The causes of these undesired transient phenomena are as follows:
With the switching of the pickup-controller, which does not enable any infinitely variable change in the power picked up by the inductive pickup or in the voltage supplied to the transmission line, a strong excitation of the parallel oscillator circuit formed by the transmission line and the capacitor C1 in FIG. 3 becomes effective.
The energy picked up from the transmission line is first drawn from the parallel oscillator circuit; because of the inductive resistors in the supplying converter, it is only after a delay, and after a voltage change has been detected at the capacitor C1, that this energy is replenished via the supplying converter.
The object of the present invention is to provide a method for inductive transmission of electric power to a plurality of mobile consumers that has no transient phenomena in the transmission line current that is common to all the mobile consumers.
This object is attained by a maximum adjusting time which lasts for only a few half-periods of the medium frequency, the output voltage of the medium-frequency source adjusts infinitely variably to the value that corresponds to the total variable power picked up from the transmission line, and that the converter-actuator connected between the buffer memory and the inductive power pickup of each mobile consumer adjusts the mean consumer power picked up from the transmission line and delivered to the buffer memory, infinitely variably and with a limited rate of change, within an adjusting time which is longer than the adjusting time of the medium-frequency source, with the medium-frequency source having a maximum adjusting time of its output signal that is less than the adjusting time of the power pickup at the consumer can be learned from the dependent claims and the specification.
The essence of the present invention is considered to be the creation of a method and a device for inductive transmission of electric power from a stationary transmission line to mobile consumers, in which:
the transmission line is supplied with a constant medium frequency current IL from a medium-frequency source whose output voltage UL adjusts infinitely variably within a brief adjusting time TS, which lasts only a few half-periods of the medium frequency, to the variable value corresponding to the consumer power, and the rate of change of the power consumption from the transmission line via the inductive pickups of the mobile systems is limited by converter-actuators, whose adjusting time TA is longer than the adjusting time TS of the medium-frequency source, in such a way that the medium-frequency source can easily follow with the appropriate power output.
The present invention has the advantage that transient phenomena are reliably avoided.
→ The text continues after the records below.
-- ==== Sys2Proof/Tests/Slice0.lean ====
section
/-! SUPPORT. The model's own tests: the well-formedness smoke, single steps against the manual's worked cases, and for each
statement with hypotheses a state and operands that meet them. -/

namespace Sys2Proof.Tests

set_option Elab.async false

open Sys2Proof.Machine

/-! ### Helpers -/

/-- The state after an event. -/
def after (c : Instr) (s : State) : State :=
  match exec c s with
  | .next t => t
  | .fault _ => s
  | .refused _ => s

/-- The answer a frame holds. -/
def answer (s : State) : Option Answer :=
  match s.frame with
  | .answering a _ => some a
  | .closed | .code | .length _ | .arguments _ _ _ | .waiting | .afterAnswer | .ignored => none

/-- A command in hand, its frame in the waiting phase. -/
def host (code : Byte) (args : List Byte) (s : State) : State :=
  { s with frame := .waiting, hand := some ⟨code, args⟩ }

/-- The Timebase count set. -/
def at_ (t : Time) (s : State) : State := { s with now := t }

/-- Running in Operational at time 20,000, radios 0 and 1 present, tables empty. -/
def blank : State :=
  { State.reset with
    power := .running, part := .operational, now := 20000
    ports := #v[Port.afterReset true, Port.afterReset true, Port.afterReset false] }

/-- A link whose estimate is `e` at one rate and at its least usable value elsewhere. -/
def link (peer : Addr) (state : LinkState) (r : Rate) (e snr refs : Nat) : Link :=
  { Link.fresh 0 peer 2 .follow with
    state := state, heard := 2, lastHeard := some 19900, deadline := some 20500, refs := refs
    est := { delivery := put (Vector.replicate 12 32) r e, snr := some snr, probe := 15, oneWay := false } }

def link2 : Link := link 0x020000000002 .up 7 900 106 1
def link5 : Link := link 0x020000000005 .up 9 600 148 1
def link9 : Link := link 0x020000000009 .probation 7 512 100 0
def dest0 : Dest := ⟨0x0a3c5510027e, [0, 1], some 0, some 20010, 1⟩
def cand0 : Cand := ⟨0, 2, 400, 605⟩
def cand1 : Cand := ⟨0, 5, 300, 65535⟩

/-- The state of the worked case of section 4.9 at its start: destination 0 on candidates 0 and 1, link costs 205 and 231,
with link 9 in Probation. -/
def town : State :=
  (((((blank.setLink 2 (some link2)).setLink 5 (some link5)).setLink 9 (some link9)).setDest 0 (some dest0)).setCand 0
    (some cand0)).setCand 1 (some cand1)

/-- The state code and the pending events of a link. -/
def linkView (s : State) (i : LinkId) : Option (LinkState × Byte) := (s.link i).map (fun l => (l.state, l.events.byte))

/-- The active candidate and the switch count of a destination. -/
def destView (s : State) (d : DestId) : Option (Option CandId × Nat) := (s.dest d).map (fun r => (r.active, r.switchCount))

/-! ### Which events are well formed -/

theorem test_wellFormed_malformedQuery : (Instr.malformedQuery (List.replicate 7 0)).wellFormed = false ∧
    (Instr.malformedQuery (List.replicate 8 0)).wellFormed = true := by decide

theorem test_wellFormed_malformedRequest : (Instr.malformedRequest 0 [4]).wellFormed = false ∧
    (Instr.malformedRequest 0 []).wellFormed = true := by decide

theorem test_wellFormed_unrecognisedReport :
    (Instr.unrecognisedReport 0 (0 :: List.replicate 10 7)).wellFormed = false ∧
    (Instr.unrecognisedReport 0 (1 :: List.replicate 9 7)).wellFormed = false ∧
    (Instr.unrecognisedReport 0 (1 :: List.replicate 10 7)).wellFormed = true ∧
    (Instr.unrecognisedReport 0 (2 :: List.replicate 10 7)).wellFormed = true := by decide

theorem test_decode_none : decodeTableWord 8 0x10 = none := rfl

/-! ### Frames, resets, configuration (chapters 9 and 10) -/

/-- R149: READ LINK of link 2, a whole frame at once and in two stretches, and one byte short of its arguments. -/
theorem test_commandTaken : let s := after (.commandTaken true [0x13, 1, 2]) blank
    let t := after (.commandTaken false [1, 2]) (after (.commandTaken true [0x13]) blank)
    s.frame = .waiting ∧ s.hand = some ⟨0x13, [2]⟩ ∧ t.frame = .waiting ∧ t.hand = some ⟨0x13, [2]⟩ ∧
    (after (.commandTaken true [0x13, 1]) blank).frame = .arguments 0x13 1 [] := by decide +kernel

/-- R149: the bytes returned while READ IDENTITY's answer is clocked out, with the filler of R171 before and after it. -/
theorem test_commandTaken_answer : let s := after .readIdentity (host 0x01 [] town)
    (List.range 9).map (fun n => (after (.commandTaken false (List.replicate n 0xFF)) s).output) =
      [0xA5, 0, 5, 0x4C, 0x46, 0x32, 0x08, 2, 0].map some ∧ (host 0x01 [] town).output = some 0 ∧ town.output = none := by
  decide +kernel

/-- R152 and section 9.7, frame 2: a frame begun with a command in hand is ignored though its bytes come after the command
has been carried out. -/
theorem test_ignoredFrame :
    let s := after .ignoredFrame (after .csWithdrawn (host 0x20 [0x0a, 0x3c, 0x55, 0x10, 0x0c, 0x31] town))
    let t := after (.commandTaken false [0x01, 0]) (after .addDestination s)
    t.frame = .ignored ∧ t.hand = none ∧ t.output = some 0 ∧ (after .csWithdrawn t).frame = .closed := by decide +kernel

theorem test_abortedFrame : let t := after .abortedFrame (after (.commandTaken true [0x13, 1]) town)
    t.frame = .closed ∧ t.hand = none := by decide +kernel

theorem test_unknownCommand : answer (after .unknownCommand (host 0x63 [] blank)) = some ⟨.unknownCommand, []⟩ := by
  decide +kernel

/-- R149: marker, status, result length, results; R155's five result bytes. -/
theorem test_readIdentity : (answer (after .readIdentity (host 0x01 [] blank))).map Answer.bytes =
    some [0xA5, 0, 5, 0x4C, 0x46, 0x32, 0x08, 2] := by decide +kernel

theorem test_readTime : answer (after .readTime (host 0x02 [] (at_ 0x01020304 blank))) = some ⟨.ok, [1, 2, 3, 4]⟩ := by
  decide +kernel

/-- Section 9.7, frame 1: the answer of a command whose frame was withdrawn is lost. -/
theorem test_csWithdrawn_answerLost :
    let t := after .addDestination (after .csWithdrawn (host 0x20 [0x0a, 0x3c, 0x55, 0x10, 0x0c, 0x31] town))
    answer t = none ∧ t.hand = none ∧ (t.dest 1).map Dest.state = some .unresolved := by decide +kernel

theorem test_setParameter_depth : answer (after .setParameter (host 0x04 [0, 0, 7] blank)) = some ⟨.ok, [0, 4]⟩ := by
  decide +kernel

theorem test_setParameter_thresholds : answer (after .setParameter (host 0x04 [9, 0x04, 0xB0] blank)) =
    some ⟨.badValue, []⟩ := by decide +kernel

theorem test_getParameter : answer (after .getParameter (host 0x05 [8] blank)) = some ⟨.ok, [0x04, 0xB0]⟩ := by
  decide +kernel

theorem test_goOperational : (after .goOperational (host 0x06 [] { blank with part := .configuring })).part = .operational :=
  by decide +kernel

/-- R29: a minimum SNR below the one before it is refused. -/
theorem test_loadRateProfile_order : answer (after .loadRateProfile (host 0x03
    ((List.replicate 10 [0, 100, 5]).flatten ++ [0, 100, 4] ++ [0, 100, 9]) { blank with part := .configuring })) =
    some ⟨.badValue, []⟩ := by decide +kernel

theorem test_softReset : let t := after .softReset { town with armed := true }
    t.power = .initialising ∧ t.link 2 = none ∧ t.now = 0 ∧ (t.port 1).present = true := by decide +kernel

theorem test_powerOnReset_discardsFrame : let t := after .powerOnReset (host 0x02 [] town)
    t.frame = .ignored ∧ t.hand = none ∧ (t.port 1).present = false := by decide +kernel

theorem test_powerOnResetEnd : ((after (.powerOnResetEnd true false true) State.reset).port 1).present = false ∧
    ((after (.powerOnResetEnd true false true) State.reset).port 2).present = true := by decide +kernel

theorem test_millisecondTick_wraps : (after .millisecondTick (at_ 0xFFFFFFFF blank)).now = 0 := by decide +kernel

/-! ### Links (chapter 1) -/

theorem test_addLink : answer (after .addLink (host 0x10 [1, 0x02, 0x1a, 0x7c, 0, 0x4e, 0x91, 2, 1] town)) =
    some ⟨.ok, [0]⟩ := by decide +kernel

theorem test_addLink_noRadio : answer (after .addLink (host 0x10 [2, 0x02, 0x1a, 0x7c, 0, 0x4e, 0x91, 2, 1] town)) =
    some ⟨.noRadio, []⟩ := by decide +kernel

/-- Section 1.13, time 10,200: the third hearing brings the link Up with CAME_UP, deadline last heard + 100 × 6. -/
theorem test_reportTake_cameUp : let t := after (.reportTake 0) (at_ 10200 (town.setPort 0
      { town.port 0 with reports := [.heard 0x020000000009 25 2 0] }))
    linkView t 9 = some (.up, 1) ∧ (t.link 9).map (·.deadline) = some (some 10800) := by decide +kernel

/-- Section 1.5: good gaps of 102, 98, 101 and 99 give a measured interval of 100. -/
theorem test_measureBeacon : (({ link2 with lastBeacon := some 10301, gapSum := 301, gapCount := 3 } : Link).measureBeacon
    10400).interval = some 100 := by decide +kernel

/-- Section 1.13, time 12,800: the third beacon on sector 3 moves the sector and seeds the average anew at 25 × 4. -/
theorem test_sectorMove : let l := ({ link9 with followSector := some 3, agree := 2 } : Link).hear town.tuning 12800 25 3 true
    l.sector = 3 ∧ l.events.sectorMoved = true ∧ l.est.snr = some 100 := by decide +kernel

/-- `town` with link 2's deadline alone at 20,500. -/
def oneDue : State :=
  (town.setLink 5 (some { link5 with deadline := some 21000 })).setLink 9 (some { link9 with deadline := some 21000 })

/-- Section 4.9, time 23,000, by the rise of the count (R170): the tick alone takes the link Down; where the link's expiry
waits as an event of its own, as in the first column of R14, the tick leaves it to that event. -/
theorem test_millisecondTick_expires : let t := after .millisecondTick (at_ 20499 oneDue)
    linkView t 2 = some (.down, 8) ∧ destView t 0 = some (some 1, 2) ∧ linkView t 5 = some (.up, 0) ∧
    linkView (after .millisecondTick { at_ 20499 oneDue with pending := [.reportTake 0, .silenceDeadlineExpiry 2] }) 2 =
      some (.up, 0) := by decide +kernel

/-- Section 4.9, time 23,000: the link goes Down and destination 0 is reselected onto candidate 1 at once. -/
theorem test_silenceDeadlineExpiry : let t := after (.silenceDeadlineExpiry 2) (at_ 20500 town)
    linkView t 2 = some (.down, 8) ∧ destView t 0 = some (some 1, 2) ∧ t.changed.get 0 = true := by decide +kernel

theorem test_silenceDeadline_notDue : linkView (after (.silenceDeadlineExpiry 2) (at_ 20499 town)) 2 = some (.up, 0) := by
  decide +kernel

/-- Section 1.14, step 1. -/
theorem test_retireLink : let t := after .retireLink (host 0x12 [2, 0] town)
    answer t = some ⟨.ok, [5]⟩ ∧ destView t 0 = some (some 1, 2) := by decide +kernel

theorem test_retireLink_cascade : let t := after .retireLink (host 0x12 [2, 1] town)
    answer t = some ⟨.ok, [0]⟩ ∧ t.cand 0 = none ∧ (t.dest 0).map (·.chain) = some [1] := by decide +kernel

theorem test_updateLink_sector : let t := after .updateLink (host 0x11 [2, 1, 6, 0, 0, 0] town)
    (t.link 2).map (·.sector) = some 6 ∧ (t.link 2).map (·.est) = some Estimator.initial := by decide +kernel

/-- R172: sector at byte 8, reference count at 37, SNR average at 63 and 64, link cost in the last two of 71 bytes. -/
theorem test_readLink : (answer (after .readLink (host 0x13 [2] town))).map (fun a =>
    (a.results.length, fieldAt a.results 8 1, fieldAt a.results 37 1, fieldAt a.results 63 2, fieldAt a.results 69 2)) =
    some (71, 2, 1, 256 + 106, 205) := by decide +kernel

/-! ### The Link Estimator (chapter 2) -/

/-- Section 2.11's link: average 106, S[5] 1000, S[6] 900, S[7] 600, the rest 512. -/
def link211 : Link :=
  { link2 with est := { link2.est with
      delivery := put (put (put (Vector.replicate 12 512) 5 1000) 6 900) 7 600 } }

theorem test_chosenRate_2_11 : link211.ceiling blank.tuning = 7 ∧ link211.chosenRate blank.tuning = 6 ∧
    link211.cost blank.tuning = 228 := by decide +kernel

/-- Section 2.11, the probe: the sixteenth OK answer carries rate 7 with the probe mark. -/
theorem test_paramRequest_probe : let t := after (.paramRequest 0 2) (town.setLink 2 (some link211))
    (t.port 0).slot = some (.ok 7 2 true) ∧ (t.link 2).map (·.est.probe) = some 0 := by decide +kernel

/-- Section 2.11, report 1: S[7] goes from 600 to 706. -/
theorem test_reportTake_outcome : (((after (.reportTake 0) ((town.setLink 2 (some link211)).setPort 0
    { town.port 0 with reports := [.outcome 2 0x020000000002 7 1 1] })).link 2).map (fun l => l.est.delivery.get 7)) =
    some 706 := by decide +kernel

/-- Section 2.12, report 12: 39 falls to 30, the cost saturates, ONE_WAY is added. -/
theorem test_takeOutcome_oneWay : let l := ({ link2 with state := .degraded, pinned := some 6, est := { link2.est with
      delivery := put link2.est.delivery 6 39 } } : Link).takeOutcome blank.tuning 0 6 1 false
    l.est.delivery.get 6 = 30 ∧ l.cost blank.tuning = 65535 ∧ l.events.byte = 16 := by decide +kernel

/-! ### Destinations and candidates (chapter 3) -/

/-- Section 3.12, time 20,040: a candidate on the Probation link goes to the head; the active candidate stays. -/
theorem test_addCandidate : let t := after .addCandidate (host 0x30 [0, 9, 0, 50, 0, 0] town)
    answer t = some ⟨.ok, [2, 2]⟩ ∧ (t.dest 0).map (·.chain) = some [2, 0, 1] ∧ destView t 0 = some (some 0, 1) := by
  decide +kernel

/-- Section 3.12, time 20,030. -/
theorem test_addCandidate_duplicate : answer (after .addCandidate (host 0x30 [0, 2, 0, 100, 0, 0] town)) =
    some ⟨.duplicate, []⟩ := by decide +kernel

/-- Section 3.12, time 20,050: a saturated remainder makes the active candidate unusable, and 1 is selected. -/
theorem test_updateCandidate : let t := after .updateCandidate (host 0x31 [0, 1, 0xFF, 0xFF, 0, 0] town)
    answer t = some ⟨.ok, [2]⟩ ∧ destView t 0 = some (some 1, 2) := by decide +kernel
Another advantage is that at the same time, mutual influence of mobile consumers on each other can be precluded.
Compared with the prior art, the method of the present invention has the following further advantages as well:
The transmission frequency is power-independent and constant; the inductive pickups are always operated at their resonant point, that is, their operating point of optimal utilization.
Turning partial capacitors on or off in the event of load changes, as shown for instance on page 698 and described in conjunction with FIG. 12 of the publication cited as prior art, is not necessary.